We do fun stuff like color and play in the park.

I can also tell when she's upset as a forceful one worded "NO!" will come out of nowhere.

I'm not sure how to not let it overwhelm you, as I never had such feelings myself.

Good luck!
 
It was the first time I ever connected and was wondering how you go about connecting with your inner child and not let it overwhelm you?

Hello Katiesue,

its a progress that you were able to feel those feelings...... you know that already.

Even after a 3 year therapy and being in a mental ward, I havent been truly able to connect with that younger me. Atleast I believe so. I tend to talk in a childlike voice a lot, and I do feel much younger than I am. I feel very split. I wish to get to that point of connection... well wishing alone wont be enough... I need to work towards it
 
I've done many things on my route to healing and one of them was a soul retrieval. 2 in fact. Where the shaman retrieved lost parts of me as a kid and how he described them and what they said was crazy powerful. That gave me a lot of compassion and it's constantly a process of comforting myself in tough times but that really helped. After that I would write from the perspective of those younger ages and bought them toys from the toy store to play with. And I could kind of sense them. And so I'll occasionally sense them in my heart. Just take care of those younger parts cause they're you.
 
I have to try to consciously nurture myself into a foundational state of being that can healthily connect to the parts of me that were harmed and viciously silenced through the years.

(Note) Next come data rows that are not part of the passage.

-- ==== Sys2Proof/Certificates/Slice0/Obligations.lean ====
section
/-! DEFINITION. The statements for the provers. A clause about a command says under which conditions on the state and the
operands alone the command completes, and what the next state holds; `t = { s with … }` says what else it leaves alone. -/

open Sys2Proof Sys2Proof.Machine

/-- A step carries out the command at the front of the queue: With command c at the front of the queue, a step is exec of
c on the state with the queue's rest (the queue is the model's, log entry 2). (98_reader.md SCOPE;
95_what_each_step_holds.md What each step holds) -/
def Obligations.StepRunsFrontCommand : Prop :=
  ∀ (s : State) (c : Instr) (rest : List Instr), s.pending = c :: rest → step s = exec c { s with pending := rest }

/-- With no command waiting, a step lets one nanosecond pass: On an empty queue a step answers a next state in which one
nanosecond has passed and 1.2 + level / 10 rod cycles have run (in tenths), and nothing else changes; that idling is a
tick is the model's choice (log entry 2), the rate is that of the clock level in force. (13_strokes_energy_and_heat.md
Clock levels) -/
def Obligations.IdleStepIsOneNanosecond : Prop :=
  ∀ s : State, s.pending = [] →
    step s = .next { s with ns := s.ns + 1, rodTenths := s.rodTenths + (12 + s.level) }

/-- A mesh packet acts where its partition may, and is discarded, counted and recorded elsewhere: Take a packet that the
mesh carries (legal rods, channel, kind and length), not held back by a route epoch, that the mesh brings to its
destination by a route of hops and die crossings, at or after the time that the route costs, with no later packet of
its source, destination and channel delivered, and to rows that are neither zeroed nor copied. If the destination's
slice serves its partition: a response takes its request out of the list of outstanding ones (one that was held or
lost stays); an acknowledgement on its way does the same for its write; both change nothing else but the order of the
channel. A write to readable words that touches no closed ring slot stores its bytes from the address under the
destination rod, every other byte of the upper deck stays, and on VC2 the acknowledgement is on its way if the mesh
brings it back. A packet that the mesh discards counts at the router that discarded it, and nothing else changes. If
it serves another partition (and the channel is not VC3): PT_ISOLATION_DROPS of the owner rises by one (saturating),
an error record, PT_ISOLATION of class 2 naming the source rod, is in the ring, and on VC1 and VC2 both decks stay.
(12_partitions_and_preemption.md Isolation; 01_panel_package_and_rod_mesh.md The mesh) -/
def Obligations.MeshPacketActsOnlyWhereItMay : Prop :=
  (∀ (pkt : MeshPacket) (s : State) (hops cross : Nat), packetOk pkt = true → s.heldBack pkt = false →
    s.fate pkt.src pkt.dst pkt.sent pkt.len = .ok (hops, cross) → s.packetWaits pkt = false →
    pkt.sent + routeCost hops cross pkt.len ≤ s.cycle →
    tget 0 s.mesh.order ((pkt.src * 576 + pkt.dst) * 4 + pkt.vc) ≤ pkt.sent →
    s.mayDeliver pkt.part pkt.dst = true →
      (∀ id, pkt.kind = .response id → ∃ t, exec (.meshPacketDelivery pkt) s = .next t ∧
        t.mesh.vc0 = s.mesh.vc0.filter (fun r => r.id != id || r.gone || r.held) ∧
        t = { s with mesh := { s.mesh with vc0 := t.mesh.vc0, order := t.mesh.order } }) ∧
      (∀ id, pkt.kind = .ack id → id ∈ s.mesh.acks → ∃ t, exec (.meshPacketDelivery pkt) s = .next t ∧
        t.mesh.vc2 = s.mesh.vc2.filter (fun r => r.id != id) ∧ id ∉ t.mesh.acks ∧
        t = { s with mesh := { s.mesh with vc2 := t.mesh.vc2, acks := t.mesh.acks, order := t.mesh.order } }) ∧
      (∀ addr id data, pkt.kind = .write addr id data → addr + data.length ≤ sliceBytes →
        s.physOk pkt.part (pkt.dst * 2 ^ 29 + addr) data.length = true →
        s.decks.udBadIn (pkt.dst * 2 ^ 29 + addr) data.length = false →
        ∃ t, exec (.meshPacketDelivery pkt) s = .next t ∧
          t.decks.udRead (pkt.dst * 2 ^ 29 + addr) data.length = data ∧
          (∀ a, (a < pkt.dst * 2 ^ 29 + addr ∨ pkt.dst * 2 ^ 29 + addr + data.length ≤ a) →
            mget t.decks.ud a = mget s.decks.ud a) ∧
          (∀ r way, pkt.vc = 2 → s.mesh.vc2.find? (fun x => x.id == id) = some r → r.gone = false →
            s.fate r.dst r.src s.cycle 64 = .ok way → id ∈ t.mesh.acks ∧ t.rods = s.rods) ∧
          (pkt.vc = 0 → t.mesh.acks = s.mesh.acks ∧ t.mesh.vc2 = s.mesh.vc2 ∧ t.rods = s.rods) ∧
          t = { s with mesh := { s.mesh with order := t.mesh.order, acks := t.mesh.acks, vc2 := t.mesh.vc2 }
                       decks := { s.decks with ud := t.decks.ud }, rods := t.rods })) ∧
  (∀ (pkt : MeshPacket) (s : State) (at_ : Option Nat), packetOk pkt = true → s.heldBack pkt = false →
    s.fate pkt.src pkt.dst pkt.sent pkt.len = .error at_ →
    (∀ r, at_ = some r → exec (.meshPacketDelivery pkt) s = .next (s.setRod r { s.rod r with discards := min ((s.rod r).discards + 1) (2 ^ 32 - 1) })) ∧
    (at_ = none → exec (.meshPacketDelivery pkt) s = .next s)) ∧
  (∀ (pkt : MeshPacket) (s : State) (hops cross : Nat), packetOk pkt = true → s.heldBack pkt = false →
    pkt.vc ≠ 3 → s.fate pkt.src pkt.dst pkt.sent pkt.len = .ok (hops, cross) → s.packetWaits pkt = false →
    pkt.sent + routeCost hops cross pkt.len ≤ s.cycle →
    tget 0 s.mesh.order ((pkt.src * 576 + pkt.dst) * 4 + pkt.vc) ≤ pkt.sent →
    s.mayDeliver pkt.part pkt.dst = false →
      ∃ t, exec (.meshPacketDelivery pkt) s = .next t ∧ (pkt.vc ≠ 0 → t.decks = s.decks) ∧
        (s.owner pkt.dst < 16 →
          t.o (kPT_ISOLATION_DROPS (s.owner pkt.dst)) = min (s.o (kPT_ISOLATION_DROPS (s.owner pkt.dst)) + 1) (2 ^ 32 - 1)) ∧
        (∃ r k, tget none t.errs.ring k = some r ∧ r.cls = 2 ∧ r.code = rcPT_ISOLATION ∧ r.rod = pkt.src))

It takes different methods depending on the day and the mood. I can't say it never overwhelms me, though, as it can easily get overwhelming depending on the circumstances and my energy levels.

I tried to fight my way through it all for years in constantly battling with my feelings and external beings, but living within that fighting mentality day after day only led to continually feeling war torn and worn the f*ck out, rendering me even more unable to function.

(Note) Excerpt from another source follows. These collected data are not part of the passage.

@[simp] theorem slot_setSlot (p n i j : Nat) (v : BitVec 1024) :
    (s.setSlot p n v).slot i j = if i = p ∧ j = n then v else s.slot i j := by
  by_cases hi : i = p
  · subst hi; by_cases hj : j = n <;> simp [State.slot, State.setSlot, hj]
  · simp [State.slot, State.setSlot, hi]

@[simp] theorem o_setO (k v i : Nat) : (s.setO k v).o i = if i = k then v else s.o i := by
  by_cases h : i = k
  · subst h; simp [State.o, State.setO]
  · rw [if_neg h]; exact tget_tset_ne _ _ _ _ h

@[simp] theorem o_addO (w k n i : Nat) : (s.addO w k n).o i = if i = k then satAdd w (s.o k) n else s.o i := by
  simp [State.addO]

@[simp] theorem o_clearO (k i : Nat) : (s.clearO k).o i = if i = k then objDefault k else s.o i := by
  by_cases h : i = k
  · subst h; simp [State.o, State.clearO, tget_terase_same]
  · simp [State.o, State.clearO, h, tget_terase_ne]

/-! `setBlob` writes the bytes one by one. -/

@[simp] theorem setBlob_pending (k off : Nat) (bs : List Byte) : (s.setBlob k off bs).pending = s.pending := by
  induction bs generalizing s off with
  | nil => rfl
  | cons b bs ih => exact ih _ _
@[simp] theorem setBlob_draws (k off : Nat) (bs : List Byte) : (s.setBlob k off bs).draws = s.draws := by
  induction bs generalizing s off with
  | nil => rfl
  | cons b bs ih => exact ih _ _
@[simp] theorem setBlob_ns (k off : Nat) (bs : List Byte) : (s.setBlob k off bs).ns = s.ns := by
  induction bs generalizing s off with
  | nil => rfl
  | cons b bs ih => exact ih _ _
@[simp] theorem setBlob_rodTenths (k off : Nat) (bs : List Byte) : (s.setBlob k off bs).rodTenths = s.rodTenths := by
  induction bs generalizing s off with
  | nil => rfl
  | cons b bs ih => exact ih _ _
@[simp] theorem setBlob_objs (k off : Nat) (bs : List Byte) : (s.setBlob k off bs).objs = s.objs := by
  induction bs generalizing s off with
  | nil => rfl
  | cons b bs ih => exact ih _ _
@[simp] theorem setBlob_flash (k off : Nat) (bs : List Byte) : (s.setBlob k off bs).flash = s.flash := by
  induction bs generalizing s off with
  | nil => rfl
  | cons b bs ih => exact ih _ _
@[simp] theorem setBlob_status (k off : Nat) (bs : List Byte) : (s.setBlob k off bs).status = s.status := by
  induction bs generalizing s off with
  | nil => rfl
  | cons b bs ih => exact ih _ _
@[simp] theorem setBlob_readData (k off : Nat) (bs : List Byte) : (s.setBlob k off bs).readData = s.readData := by
  induction bs generalizing s off with
  | nil => rfl
  | cons b bs ih => exact ih _ _
@[simp] theorem setBlob_rods (k off : Nat) (bs : List Byte) : (s.setBlob k off bs).rods = s.rods := by
  induction bs generalizing s off with
  | nil => rfl
  | cons b bs ih => exact ih _ _
@[simp] theorem setBlob_mesh (k off : Nat) (bs : List Byte) : (s.setBlob k off bs).mesh = s.mesh := by
  induction bs generalizing s off with
  | nil => rfl
  | cons b bs ih => exact ih _ _
@[simp] theorem setBlob_decks (k off : Nat) (bs : List Byte) : (s.setBlob k off bs).decks = s.decks := by
  induction bs generalizing s off with
  | nil => rfl
  | cons b bs ih => exact ih _ _
@[simp] theorem setBlob_parts (k off : Nat) (bs : List Byte) : (s.setBlob k off bs).parts = s.parts := by
  induction bs generalizing s off with
  | nil => rfl
  | cons b bs ih => exact ih _ _
@[simp] theorem setBlob_ctxs (k off : Nat) (bs : List Byte) : (s.setBlob k off bs).ctxs = s.ctxs := by
  induction bs generalizing s off with
  | nil => rfl
  | cons b bs ih => exact ih _ _
@[simp] theorem setBlob_frameOwner (k off : Nat) (bs : List Byte) : (s.setBlob k off bs).frameOwner = s.frameOwner := by
  induction bs generalizing s off with
  | nil => rfl
  | cons b bs ih => exact ih _ _
@[simp] theorem setBlob_pairings (k off : Nat) (bs : List Byte) : (s.setBlob k off bs).pairings = s.pairings := by
  induction bs generalizing s off with
  | nil => rfl
  | cons b bs ih => exact ih _ _
@[simp] theorem setBlob_harvests (k off : Nat) (bs : List Byte) : (s.setBlob k off bs).harvests = s.harvests := by
  induction bs generalizing s off with
  | nil => rfl
  | cons b bs ih => exact ih _ _
@[simp] theorem setBlob_nums (k off : Nat) (bs : List Byte) : (s.setBlob k off bs).nums = s.nums := by
  induction bs generalizing s off with
  | nil => rfl
  | cons b bs ih => exact ih _ _
@[simp] theorem setBlob_reck (k off : Nat) (bs : List Byte) : (s.setBlob k off bs).reck = s.reck := by
  induction bs generalizing s off with
  | nil => rfl
  | cons b bs ih => exact ih _ _
@[simp] theorem setBlob_cy (k off : Nat) (bs : List Byte) : (s.setBlob k off bs).cy = s.cy := by
  induction bs generalizing s off with
  | nil => rfl
  | cons b bs ih => exact ih _ _
@[simp] theorem setBlob_op (k off : Nat) (bs : List Byte) : (s.setBlob k off bs).op = s.op := by
  induction bs generalizing s off with
  | nil => rfl
  | cons b bs ih => exact ih _ _
@[simp] theorem setBlob_sv (k off : Nat) (bs : List Byte) : (s.setBlob k off bs).sv = s.sv := by
  induction bs generalizing s off with
  | nil => rfl
  | cons b bs ih => exact ih _ _
@[simp] theorem setBlob_st (k off : Nat) (bs : List Byte) : (s.setBlob k off bs).st = s.st := by
  induction bs generalizing s off with
  | nil => rfl
  | cons b bs ih => exact ih _ _
@[simp] theorem setBlob_host (k off : Nat) (bs : List Byte) : (s.setBlob k off bs).host = s.host := by
  induction bs generalizing s off with
  | nil => rfl
  | cons b bs ih => exact ih _ _
@[simp] theorem setBlob_ring (k off : Nat) (bs : List Byte) : (s.setBlob k off bs).ring = s.ring := by
  induction bs generalizing s off with
  | nil => rfl
  | cons b bs ih => exact ih _ _
@[simp] theorem setBlob_mon (k off : Nat) (bs : List Byte) : (s.setBlob k off bs).mon = s.mon := by
  induction bs generalizing s off with
  | nil => rfl
  | cons b bs ih => exact ih _ _
@[simp] theorem setBlob_errs (k off : Nat) (bs : List Byte) : (s.setBlob k off bs).errs = s.errs := by
  induction bs generalizing s off with
  | nil => rfl
  | cons b bs ih => exact ih _ _
@[simp] theorem setBlob_boot (k off : Nat) (bs : List Byte) : (s.setBlob k off bs).boot = s.boot := by
  induction bs generalizing s off with
  | nil => rfl
  | cons b bs ih => exact ih _ _
@[simp] theorem setBlob_pend (k off : Nat) (bs : List Byte) : (s.setBlob k off bs).pend = s.pend := by
  induction bs generalizing s off with
  | nil => rfl
  | cons b bs ih => exact ih _ _
@[simp] theorem setBlob_rod (k off : Nat) (bs : List Byte) (i : Nat) : (s.setBlob k off bs).rod i = s.rod i := by
  simp [State.rod]
@[simp] theorem setBlob_part (k off : Nat) (bs : List Byte) (i : Nat) : (s.setBlob k off bs).part i = s.part i := by
  simp [State.part]
@[simp] theorem setBlob_ctx (k off : Nat) (bs : List Byte) (i j : Nat) : (s.setBlob k off bs).ctx i j = s.ctx i j := by
  simp [State.ctx]
@[simp] theorem setBlob_pairing (k off : Nat) (bs : List Byte) (i : Nat) : (s.setBlob k off bs).pairing i = s.pairing i := by
  simp [State.pairing]
@[simp] theorem setBlob_harvest (k off : Nat) (bs : List Byte) (i : Nat) : (s.setBlob k off bs).harvest i = s.harvest i := by
  simp [State.harvest]
@[simp] theorem setBlob_num (k off : Nat) (bs : List Byte) (i : Nat) : (s.setBlob k off bs).num i = s.num i := by
  simp [State.num]
@[simp] theorem setBlob_link (k off : Nat) (bs : List Byte) (i : Nat) : (s.setBlob k off bs).link i = s.link i := by
  simp [State.link]
@[simp] theorem setBlob_group (k off : Nat) (bs : List Byte) (i j : Nat) : (s.setBlob k off bs).group i j = s.group i j := by
  simp [State.group]
@[simp] theorem setBlob_func (k off : Nat) (bs : List Byte) (i : Nat) : (s.setBlob k off bs).func i = s.func i := by
  simp [State.func]
@[simp] theorem setBlob_slot (k off : Nat) (bs : List Byte) (i j : Nat) : (s.setBlob k off bs).slot i j = s.slot i j := by
  simp [State.slot]
@[simp] theorem setBlob_o (k off : Nat) (bs : List Byte) (i : Nat) : (s.setBlob k off bs).o i = s.o i := by
  simp [State.o]
@[simp] theorem setBlob_owner (k off : Nat) (bs : List Byte) (i : Nat) : (s.setBlob k off bs).owner i = s.owner i := by
  simp [State.owner]
@[simp] theorem setBlob_stroke (k off : Nat) (bs : List Byte) : (s.setBlob k off bs).stroke = s.stroke := by
  simp [State.stroke, State.o]
@[simp] theorem setBlob_cycle (k off : Nat) (bs : List Byte) : (s.setBlob k off bs).cycle = s.cycle := by
  simp [State.cycle]
@[simp] theorem setBlob_resident (k off : Nat) (bs : List Byte) (i : Nat) : (s.setBlob k off bs).resident i = s.resident i := by
  simp [State.resident, State.o]
@[simp] theorem setBlob_frames (k off : Nat) (bs : List Byte) (i : Nat) : (s.setBlob k off bs).frames i = s.frames i := by
  simp [State.frames, State.o]
@[simp] theorem setBlob_level (k off : Nat) (bs : List Byte) : (s.setBlob k off bs).level = s.level := by
  simp [State.level]

/-! Composite updates. -/

@[simp] theorem report_get (p : Path) (x : Nat) : tget 0 (s.report p x).status (pathCode p) = x := by simp [State.report]

/-- A refused dictionary command reports its status and does nothing else (R404, R410). -/
theorem control_refused {p : Path} {f : State → State × Nat} (hu : s.dictUp = true) (hw : s.mayWrite p = true)
    (h : (f s).2 ≠ 0) : s.control p f = s.report p (f s).2 := by
  simp [State.control, hu, hw, h]

/-- An accepted dictionary command has its effect and reports success (R410). -/
theorem control_accepted {p : Path} {f : State → State × Nat} {t : State} (hu : s.dictUp = true) (hw : s.mayWrite p = true)
    (h : f s = (t, 0)) : s.control p f = t.report p 0 := by
  simp [State.control, hu, hw, h]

Now I simply try to healthily love myself through each choice I make within each day and seek out or create/co-create as many awe-inspiring moments of beauty and kindness that I can, restoring my child-like wonder that I was robbed of.

I learned in my experiences that there's no fancy GPS gadget or any other shortcuts that can lead us back to ourselves. I never did like those things anyway. lol "Re-calculating!!!" I had to map out my own terrain the old school way. Being directionally challenged adds even more of a hurdle. Always an adventure, whether I want it to be or not.
 
I'm so glad you started this thread as I have been busy lately trying to figure out how to nurture my inner child! My T talked about how her granddaughter is very possessive of her as her Granna, and now my inner child wants her own Granna. So one way I be the Granna for my little me is by making overnight oatmeal for her every evening. When we put the oats and the dried fruits and nuts in and pour the milk and water and stir it I tell her how much I love her and how glad I am she is born and how happy she will be when she eats the oatmeal in the morning and I will be waiting for her in the morning. Also we have been sleeping with a big purple bunny and we even sprayed it with the Mrs. Meyers Lemon Verbena spray so that it would smell like T's office.